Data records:
<<<<

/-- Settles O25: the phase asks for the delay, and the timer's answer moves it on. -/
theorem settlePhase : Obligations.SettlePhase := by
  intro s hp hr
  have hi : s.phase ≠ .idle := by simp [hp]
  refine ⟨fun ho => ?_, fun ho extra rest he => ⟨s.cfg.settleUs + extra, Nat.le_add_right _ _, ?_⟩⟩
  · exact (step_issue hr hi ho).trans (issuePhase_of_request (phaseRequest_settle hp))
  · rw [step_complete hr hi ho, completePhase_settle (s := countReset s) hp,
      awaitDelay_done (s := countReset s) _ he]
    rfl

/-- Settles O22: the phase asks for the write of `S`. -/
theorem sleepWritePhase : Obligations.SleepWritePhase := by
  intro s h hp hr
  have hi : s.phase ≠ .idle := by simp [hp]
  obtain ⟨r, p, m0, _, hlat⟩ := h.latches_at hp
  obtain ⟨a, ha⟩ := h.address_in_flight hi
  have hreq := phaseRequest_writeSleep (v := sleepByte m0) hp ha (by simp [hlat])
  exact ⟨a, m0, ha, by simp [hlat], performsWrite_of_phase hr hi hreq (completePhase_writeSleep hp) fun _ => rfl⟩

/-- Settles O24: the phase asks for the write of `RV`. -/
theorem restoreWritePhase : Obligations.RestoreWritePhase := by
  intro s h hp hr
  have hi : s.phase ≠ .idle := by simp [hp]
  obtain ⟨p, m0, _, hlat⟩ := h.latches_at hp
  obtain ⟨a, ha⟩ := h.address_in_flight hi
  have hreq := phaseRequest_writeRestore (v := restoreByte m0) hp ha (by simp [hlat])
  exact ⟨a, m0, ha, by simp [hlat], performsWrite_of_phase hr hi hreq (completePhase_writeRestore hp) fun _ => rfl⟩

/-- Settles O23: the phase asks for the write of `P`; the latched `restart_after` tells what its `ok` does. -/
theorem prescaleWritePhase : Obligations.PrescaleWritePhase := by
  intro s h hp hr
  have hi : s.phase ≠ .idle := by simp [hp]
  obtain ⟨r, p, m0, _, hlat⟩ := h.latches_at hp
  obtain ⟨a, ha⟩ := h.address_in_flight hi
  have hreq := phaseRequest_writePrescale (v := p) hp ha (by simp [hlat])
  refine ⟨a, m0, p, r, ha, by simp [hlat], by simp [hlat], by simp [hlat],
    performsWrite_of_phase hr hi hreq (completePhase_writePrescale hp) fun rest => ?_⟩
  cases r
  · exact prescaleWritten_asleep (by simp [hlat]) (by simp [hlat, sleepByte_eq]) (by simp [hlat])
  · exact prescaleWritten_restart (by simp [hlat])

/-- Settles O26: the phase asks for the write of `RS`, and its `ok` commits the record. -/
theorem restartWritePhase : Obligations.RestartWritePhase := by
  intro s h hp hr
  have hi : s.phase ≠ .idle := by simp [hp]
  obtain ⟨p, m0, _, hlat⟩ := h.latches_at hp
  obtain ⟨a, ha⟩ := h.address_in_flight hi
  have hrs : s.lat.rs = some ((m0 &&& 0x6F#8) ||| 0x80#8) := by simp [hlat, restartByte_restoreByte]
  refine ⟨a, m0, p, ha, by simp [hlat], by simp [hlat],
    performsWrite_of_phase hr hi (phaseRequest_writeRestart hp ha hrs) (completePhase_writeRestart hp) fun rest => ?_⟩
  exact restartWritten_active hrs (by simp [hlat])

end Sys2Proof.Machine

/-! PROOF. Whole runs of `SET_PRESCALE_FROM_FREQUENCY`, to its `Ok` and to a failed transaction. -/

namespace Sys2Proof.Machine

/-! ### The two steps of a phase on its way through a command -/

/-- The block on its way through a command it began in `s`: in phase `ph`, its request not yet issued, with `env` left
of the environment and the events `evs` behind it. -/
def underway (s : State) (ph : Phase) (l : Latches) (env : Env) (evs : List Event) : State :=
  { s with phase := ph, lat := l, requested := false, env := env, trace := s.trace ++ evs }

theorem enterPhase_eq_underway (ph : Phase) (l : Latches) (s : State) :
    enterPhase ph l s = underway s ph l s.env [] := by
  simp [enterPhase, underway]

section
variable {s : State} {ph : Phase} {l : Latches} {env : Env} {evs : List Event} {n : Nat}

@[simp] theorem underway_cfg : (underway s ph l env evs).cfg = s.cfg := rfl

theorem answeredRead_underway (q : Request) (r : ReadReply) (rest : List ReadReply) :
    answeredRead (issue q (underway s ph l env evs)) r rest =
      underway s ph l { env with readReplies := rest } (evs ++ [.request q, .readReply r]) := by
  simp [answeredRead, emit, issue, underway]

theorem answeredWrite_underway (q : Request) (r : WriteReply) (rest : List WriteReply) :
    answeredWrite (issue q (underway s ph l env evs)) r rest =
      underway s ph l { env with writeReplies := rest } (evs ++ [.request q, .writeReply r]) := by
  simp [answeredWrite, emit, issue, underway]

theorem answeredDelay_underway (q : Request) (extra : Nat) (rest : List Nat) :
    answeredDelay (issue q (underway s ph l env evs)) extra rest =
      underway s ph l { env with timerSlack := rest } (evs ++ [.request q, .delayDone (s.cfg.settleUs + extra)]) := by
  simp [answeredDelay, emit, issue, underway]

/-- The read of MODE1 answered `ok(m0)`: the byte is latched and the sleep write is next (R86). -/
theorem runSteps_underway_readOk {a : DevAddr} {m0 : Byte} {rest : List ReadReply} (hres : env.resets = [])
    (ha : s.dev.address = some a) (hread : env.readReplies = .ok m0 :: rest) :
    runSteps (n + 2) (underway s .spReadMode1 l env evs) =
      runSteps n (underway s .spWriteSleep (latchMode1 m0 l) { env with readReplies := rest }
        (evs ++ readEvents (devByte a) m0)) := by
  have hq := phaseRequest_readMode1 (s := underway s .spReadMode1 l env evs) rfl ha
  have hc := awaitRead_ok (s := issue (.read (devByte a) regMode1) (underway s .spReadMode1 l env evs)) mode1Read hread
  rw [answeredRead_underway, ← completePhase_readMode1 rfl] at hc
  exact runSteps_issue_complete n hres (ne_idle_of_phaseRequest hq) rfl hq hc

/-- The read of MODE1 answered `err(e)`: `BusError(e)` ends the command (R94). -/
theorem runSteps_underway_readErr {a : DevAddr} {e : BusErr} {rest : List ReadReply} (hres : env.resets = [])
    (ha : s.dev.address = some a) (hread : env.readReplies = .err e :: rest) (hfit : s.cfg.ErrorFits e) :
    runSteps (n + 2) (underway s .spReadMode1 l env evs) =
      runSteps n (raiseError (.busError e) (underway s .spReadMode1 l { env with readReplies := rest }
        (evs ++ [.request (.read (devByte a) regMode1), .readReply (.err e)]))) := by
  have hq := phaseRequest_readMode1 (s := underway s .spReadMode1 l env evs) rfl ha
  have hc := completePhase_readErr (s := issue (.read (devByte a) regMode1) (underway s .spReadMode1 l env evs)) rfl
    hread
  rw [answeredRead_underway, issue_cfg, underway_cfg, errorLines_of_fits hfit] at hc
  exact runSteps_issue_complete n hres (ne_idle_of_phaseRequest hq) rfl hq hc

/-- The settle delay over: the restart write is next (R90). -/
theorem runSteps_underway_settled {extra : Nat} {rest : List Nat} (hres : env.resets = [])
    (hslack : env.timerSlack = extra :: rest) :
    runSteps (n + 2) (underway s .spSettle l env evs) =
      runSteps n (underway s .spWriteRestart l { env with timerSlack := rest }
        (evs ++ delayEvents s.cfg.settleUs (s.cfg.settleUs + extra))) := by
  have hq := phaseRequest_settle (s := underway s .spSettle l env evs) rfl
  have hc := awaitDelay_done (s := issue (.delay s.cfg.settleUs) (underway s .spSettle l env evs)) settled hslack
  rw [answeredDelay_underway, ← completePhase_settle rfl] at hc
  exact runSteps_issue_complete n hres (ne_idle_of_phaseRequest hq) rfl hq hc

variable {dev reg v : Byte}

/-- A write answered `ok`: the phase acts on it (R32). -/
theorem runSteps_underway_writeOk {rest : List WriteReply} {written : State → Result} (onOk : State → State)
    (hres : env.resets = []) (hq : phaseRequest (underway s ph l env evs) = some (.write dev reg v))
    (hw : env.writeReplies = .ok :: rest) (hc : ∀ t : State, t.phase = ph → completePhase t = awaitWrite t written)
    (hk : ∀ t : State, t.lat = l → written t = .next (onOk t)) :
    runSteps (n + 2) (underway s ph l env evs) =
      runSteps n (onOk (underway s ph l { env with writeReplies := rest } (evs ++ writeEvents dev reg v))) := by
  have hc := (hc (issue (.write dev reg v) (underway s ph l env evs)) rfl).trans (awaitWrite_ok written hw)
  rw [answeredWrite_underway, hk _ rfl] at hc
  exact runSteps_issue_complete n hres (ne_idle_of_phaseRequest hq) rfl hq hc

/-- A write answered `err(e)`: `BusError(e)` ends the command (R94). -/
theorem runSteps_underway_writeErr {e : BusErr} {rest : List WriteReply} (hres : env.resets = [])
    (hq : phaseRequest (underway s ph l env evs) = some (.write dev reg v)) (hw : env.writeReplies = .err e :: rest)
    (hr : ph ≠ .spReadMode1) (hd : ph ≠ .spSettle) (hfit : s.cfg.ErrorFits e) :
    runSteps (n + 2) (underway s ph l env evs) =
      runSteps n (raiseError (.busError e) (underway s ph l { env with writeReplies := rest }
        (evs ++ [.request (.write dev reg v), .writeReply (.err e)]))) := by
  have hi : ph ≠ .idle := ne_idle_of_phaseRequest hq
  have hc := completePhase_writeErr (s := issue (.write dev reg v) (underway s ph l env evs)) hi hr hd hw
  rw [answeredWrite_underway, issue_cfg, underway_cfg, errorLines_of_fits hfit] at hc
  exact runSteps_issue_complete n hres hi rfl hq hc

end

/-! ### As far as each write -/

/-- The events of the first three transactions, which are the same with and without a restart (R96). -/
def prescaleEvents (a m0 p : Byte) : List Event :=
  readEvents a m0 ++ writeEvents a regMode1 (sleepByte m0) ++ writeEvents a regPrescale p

>>>>

#### WORK TASK
Looking back over the data above, restate word for word the lines that begin at the line with "runSteps n (underway s .spWriteSleep" and end at the line with "(ha : s.dev.address = some a) (hread : env.readReplies = .err", inclusive.

#### EXERCISE SOLUTION
      runSteps n (underway s .spWriteSleep (latchMode1 m0 l) { env with readReplies := rest }
        (evs ++ readEvents (devByte a) m0)) := by
  have hq := phaseRequest_readMode1 (s := underway s .spReadMode1 l env evs) rfl ha
  have hc := awaitRead_ok (s := issue (.read (devByte a) regMode1) (underway s .spReadMode1 l env evs)) mode1Read hread
  rw [answeredRead_underway, ← completePhase_readMode1 rfl] at hc
  exact runSteps_issue_complete n hres (ne_idle_of_phaseRequest hq) rfl hq hc

/-- The read of MODE1 answered `err(e)`: `BusError(e)` ends the command (R94). -/
theorem runSteps_underway_readErr {a : DevAddr} {e : BusErr} {rest : List ReadReply} (hres : env.resets = [])
    (ha : s.dev.address = some a) (hread : env.readReplies = .err e :: rest) (hfit : s.cfg.ErrorFits e) :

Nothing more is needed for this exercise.